» **Required action**
Could you set down exactly the lines of the data below, starting at the one that holds "b).extractLsb' 0 6))" and ending at the one that holds "(oneBits (c.s a)))", both included, and only those?

» **Stored data entries**
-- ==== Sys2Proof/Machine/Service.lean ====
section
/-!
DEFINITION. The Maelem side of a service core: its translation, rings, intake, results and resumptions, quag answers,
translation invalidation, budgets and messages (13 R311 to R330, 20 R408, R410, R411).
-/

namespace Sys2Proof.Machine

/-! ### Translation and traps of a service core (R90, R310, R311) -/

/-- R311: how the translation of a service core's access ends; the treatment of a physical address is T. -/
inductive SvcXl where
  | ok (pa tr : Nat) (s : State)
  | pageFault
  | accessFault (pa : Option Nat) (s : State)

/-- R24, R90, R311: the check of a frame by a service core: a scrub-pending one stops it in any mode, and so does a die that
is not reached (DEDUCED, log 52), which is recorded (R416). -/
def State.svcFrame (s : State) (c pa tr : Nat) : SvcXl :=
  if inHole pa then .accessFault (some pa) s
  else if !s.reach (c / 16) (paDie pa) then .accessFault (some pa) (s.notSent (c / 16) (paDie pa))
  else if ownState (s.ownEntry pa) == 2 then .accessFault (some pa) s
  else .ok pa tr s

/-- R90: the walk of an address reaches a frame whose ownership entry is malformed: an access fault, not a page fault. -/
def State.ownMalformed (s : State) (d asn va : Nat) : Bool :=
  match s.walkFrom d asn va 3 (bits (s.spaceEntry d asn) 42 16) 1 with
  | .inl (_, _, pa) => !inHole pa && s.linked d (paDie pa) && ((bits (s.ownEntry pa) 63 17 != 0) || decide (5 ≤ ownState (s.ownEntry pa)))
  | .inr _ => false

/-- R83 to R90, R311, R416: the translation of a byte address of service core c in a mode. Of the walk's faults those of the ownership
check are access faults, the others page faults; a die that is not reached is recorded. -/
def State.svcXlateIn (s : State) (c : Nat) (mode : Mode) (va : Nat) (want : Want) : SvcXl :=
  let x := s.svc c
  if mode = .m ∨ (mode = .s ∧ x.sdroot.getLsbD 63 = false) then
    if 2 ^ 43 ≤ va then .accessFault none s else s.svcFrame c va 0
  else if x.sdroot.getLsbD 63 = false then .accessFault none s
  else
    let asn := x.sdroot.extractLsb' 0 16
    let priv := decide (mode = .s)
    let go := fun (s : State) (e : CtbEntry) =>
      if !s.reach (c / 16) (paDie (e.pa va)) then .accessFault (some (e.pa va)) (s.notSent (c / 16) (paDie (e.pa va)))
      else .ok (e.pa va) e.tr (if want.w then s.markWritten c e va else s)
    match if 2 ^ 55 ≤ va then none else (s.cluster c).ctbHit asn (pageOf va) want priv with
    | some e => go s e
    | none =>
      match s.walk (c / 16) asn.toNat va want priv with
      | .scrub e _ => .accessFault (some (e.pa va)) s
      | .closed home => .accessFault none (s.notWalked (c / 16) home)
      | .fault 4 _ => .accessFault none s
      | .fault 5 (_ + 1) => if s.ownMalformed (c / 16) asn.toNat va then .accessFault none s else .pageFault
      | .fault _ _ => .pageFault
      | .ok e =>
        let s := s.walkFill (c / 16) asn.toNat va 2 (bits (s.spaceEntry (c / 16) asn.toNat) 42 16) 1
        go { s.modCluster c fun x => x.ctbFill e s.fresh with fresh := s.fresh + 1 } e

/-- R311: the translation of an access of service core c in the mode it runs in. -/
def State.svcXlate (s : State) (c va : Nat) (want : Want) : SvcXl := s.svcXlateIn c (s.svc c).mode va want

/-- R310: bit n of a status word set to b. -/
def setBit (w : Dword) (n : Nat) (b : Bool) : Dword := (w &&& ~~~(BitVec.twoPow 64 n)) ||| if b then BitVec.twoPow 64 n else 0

--

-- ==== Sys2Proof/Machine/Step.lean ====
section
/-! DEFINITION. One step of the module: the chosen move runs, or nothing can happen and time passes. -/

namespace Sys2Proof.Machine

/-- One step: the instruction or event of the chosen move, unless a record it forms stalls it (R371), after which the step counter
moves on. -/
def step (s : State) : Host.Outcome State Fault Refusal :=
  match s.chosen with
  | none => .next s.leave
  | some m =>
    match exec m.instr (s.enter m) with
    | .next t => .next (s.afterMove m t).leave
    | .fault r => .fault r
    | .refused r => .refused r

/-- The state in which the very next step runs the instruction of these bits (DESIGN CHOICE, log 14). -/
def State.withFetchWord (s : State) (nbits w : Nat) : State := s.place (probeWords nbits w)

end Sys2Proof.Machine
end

--

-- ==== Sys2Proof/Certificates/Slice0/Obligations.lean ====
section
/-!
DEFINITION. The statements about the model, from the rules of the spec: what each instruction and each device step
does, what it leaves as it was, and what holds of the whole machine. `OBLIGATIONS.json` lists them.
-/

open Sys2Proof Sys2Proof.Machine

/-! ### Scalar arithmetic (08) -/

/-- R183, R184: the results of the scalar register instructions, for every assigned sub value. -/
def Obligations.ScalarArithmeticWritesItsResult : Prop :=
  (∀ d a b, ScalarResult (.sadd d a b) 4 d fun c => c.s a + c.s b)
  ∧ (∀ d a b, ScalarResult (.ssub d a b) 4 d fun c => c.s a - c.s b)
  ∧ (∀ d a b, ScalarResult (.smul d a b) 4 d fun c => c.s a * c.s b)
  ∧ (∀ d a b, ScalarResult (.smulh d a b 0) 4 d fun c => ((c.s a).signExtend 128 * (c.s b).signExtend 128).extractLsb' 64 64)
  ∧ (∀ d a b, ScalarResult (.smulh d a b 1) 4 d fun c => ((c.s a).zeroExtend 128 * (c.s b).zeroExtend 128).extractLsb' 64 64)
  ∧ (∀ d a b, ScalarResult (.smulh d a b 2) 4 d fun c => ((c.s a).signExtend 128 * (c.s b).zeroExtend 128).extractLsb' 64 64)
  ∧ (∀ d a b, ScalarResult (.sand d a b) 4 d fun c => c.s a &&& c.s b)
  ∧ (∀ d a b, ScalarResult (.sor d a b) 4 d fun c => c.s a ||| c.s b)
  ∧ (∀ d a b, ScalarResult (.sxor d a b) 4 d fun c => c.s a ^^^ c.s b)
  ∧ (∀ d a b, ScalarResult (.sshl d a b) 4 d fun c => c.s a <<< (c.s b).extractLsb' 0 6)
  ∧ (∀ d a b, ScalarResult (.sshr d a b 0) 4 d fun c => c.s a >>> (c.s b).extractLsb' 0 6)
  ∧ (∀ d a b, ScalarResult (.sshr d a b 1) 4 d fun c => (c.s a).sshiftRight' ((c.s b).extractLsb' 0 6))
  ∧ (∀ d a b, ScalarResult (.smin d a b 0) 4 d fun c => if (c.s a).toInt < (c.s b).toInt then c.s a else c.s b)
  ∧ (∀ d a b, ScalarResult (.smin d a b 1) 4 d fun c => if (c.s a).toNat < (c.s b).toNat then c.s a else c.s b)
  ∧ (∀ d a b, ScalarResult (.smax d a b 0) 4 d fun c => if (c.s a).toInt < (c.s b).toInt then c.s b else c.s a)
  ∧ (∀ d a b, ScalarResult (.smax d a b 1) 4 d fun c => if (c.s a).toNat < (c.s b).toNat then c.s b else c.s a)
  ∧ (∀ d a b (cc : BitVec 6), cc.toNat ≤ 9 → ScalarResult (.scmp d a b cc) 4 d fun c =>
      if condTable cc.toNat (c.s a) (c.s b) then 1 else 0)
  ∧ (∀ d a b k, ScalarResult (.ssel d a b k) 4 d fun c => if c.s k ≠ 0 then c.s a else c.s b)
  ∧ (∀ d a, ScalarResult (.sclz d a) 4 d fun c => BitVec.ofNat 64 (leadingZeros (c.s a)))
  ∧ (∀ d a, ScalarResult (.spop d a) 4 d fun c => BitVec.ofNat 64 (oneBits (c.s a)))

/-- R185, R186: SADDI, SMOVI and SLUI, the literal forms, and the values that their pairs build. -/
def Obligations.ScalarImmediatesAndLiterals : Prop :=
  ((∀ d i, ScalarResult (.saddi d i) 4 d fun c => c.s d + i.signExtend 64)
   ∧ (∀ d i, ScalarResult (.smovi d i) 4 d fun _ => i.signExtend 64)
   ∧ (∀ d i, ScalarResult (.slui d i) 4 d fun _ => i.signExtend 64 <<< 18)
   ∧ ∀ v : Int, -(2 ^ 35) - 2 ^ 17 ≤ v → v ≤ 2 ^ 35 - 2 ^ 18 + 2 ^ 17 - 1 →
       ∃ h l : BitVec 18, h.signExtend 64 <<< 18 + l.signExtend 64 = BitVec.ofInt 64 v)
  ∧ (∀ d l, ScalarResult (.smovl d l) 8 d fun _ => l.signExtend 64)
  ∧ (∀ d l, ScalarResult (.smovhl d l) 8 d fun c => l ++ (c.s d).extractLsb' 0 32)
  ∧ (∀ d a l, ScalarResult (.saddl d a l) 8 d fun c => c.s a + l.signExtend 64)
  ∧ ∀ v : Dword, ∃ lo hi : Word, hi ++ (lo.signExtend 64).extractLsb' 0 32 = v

» **Task response**
  ∧ (∀ d a b, ScalarResult (.sshr d a b 1) 4 d fun c => (c.s a).sshiftRight' ((c.s b).extractLsb' 0 6))
  ∧ (∀ d a b, ScalarResult (.smin d a b 0) 4 d fun c => if (c.s a).toInt < (c.s b).toInt then c.s a else c.s b)
  ∧ (∀ d a b, ScalarResult (.smin d a b 1) 4 d fun c => if (c.s a).toNat < (c.s b).toNat then c.s a else c.s b)
  ∧ (∀ d a b, ScalarResult (.smax d a b 0) 4 d fun c => if (c.s a).toInt < (c.s b).toInt then c.s b else c.s a)
  ∧ (∀ d a b, ScalarResult (.smax d a b 1) 4 d fun c => if (c.s a).toNat < (c.s b).toNat then c.s b else c.s a)
  ∧ (∀ d a b (cc : BitVec 6), cc.toNat ≤ 9 → ScalarResult (.scmp d a b cc) 4 d fun c =>
      if condTable cc.toNat (c.s a) (c.s b) then 1 else 0)
  ∧ (∀ d a b k, ScalarResult (.ssel d a b k) 4 d fun c => if c.s k ≠ 0 then c.s a else c.s b)
  ∧ (∀ d a, ScalarResult (.sclz d a) 4 d fun c => BitVec.ofNat 64 (leadingZeros (c.s a)))
  ∧ (∀ d a, ScalarResult (.spop d a) 4 d fun c => BitVec.ofNat 64 (oneBits (c.s a)))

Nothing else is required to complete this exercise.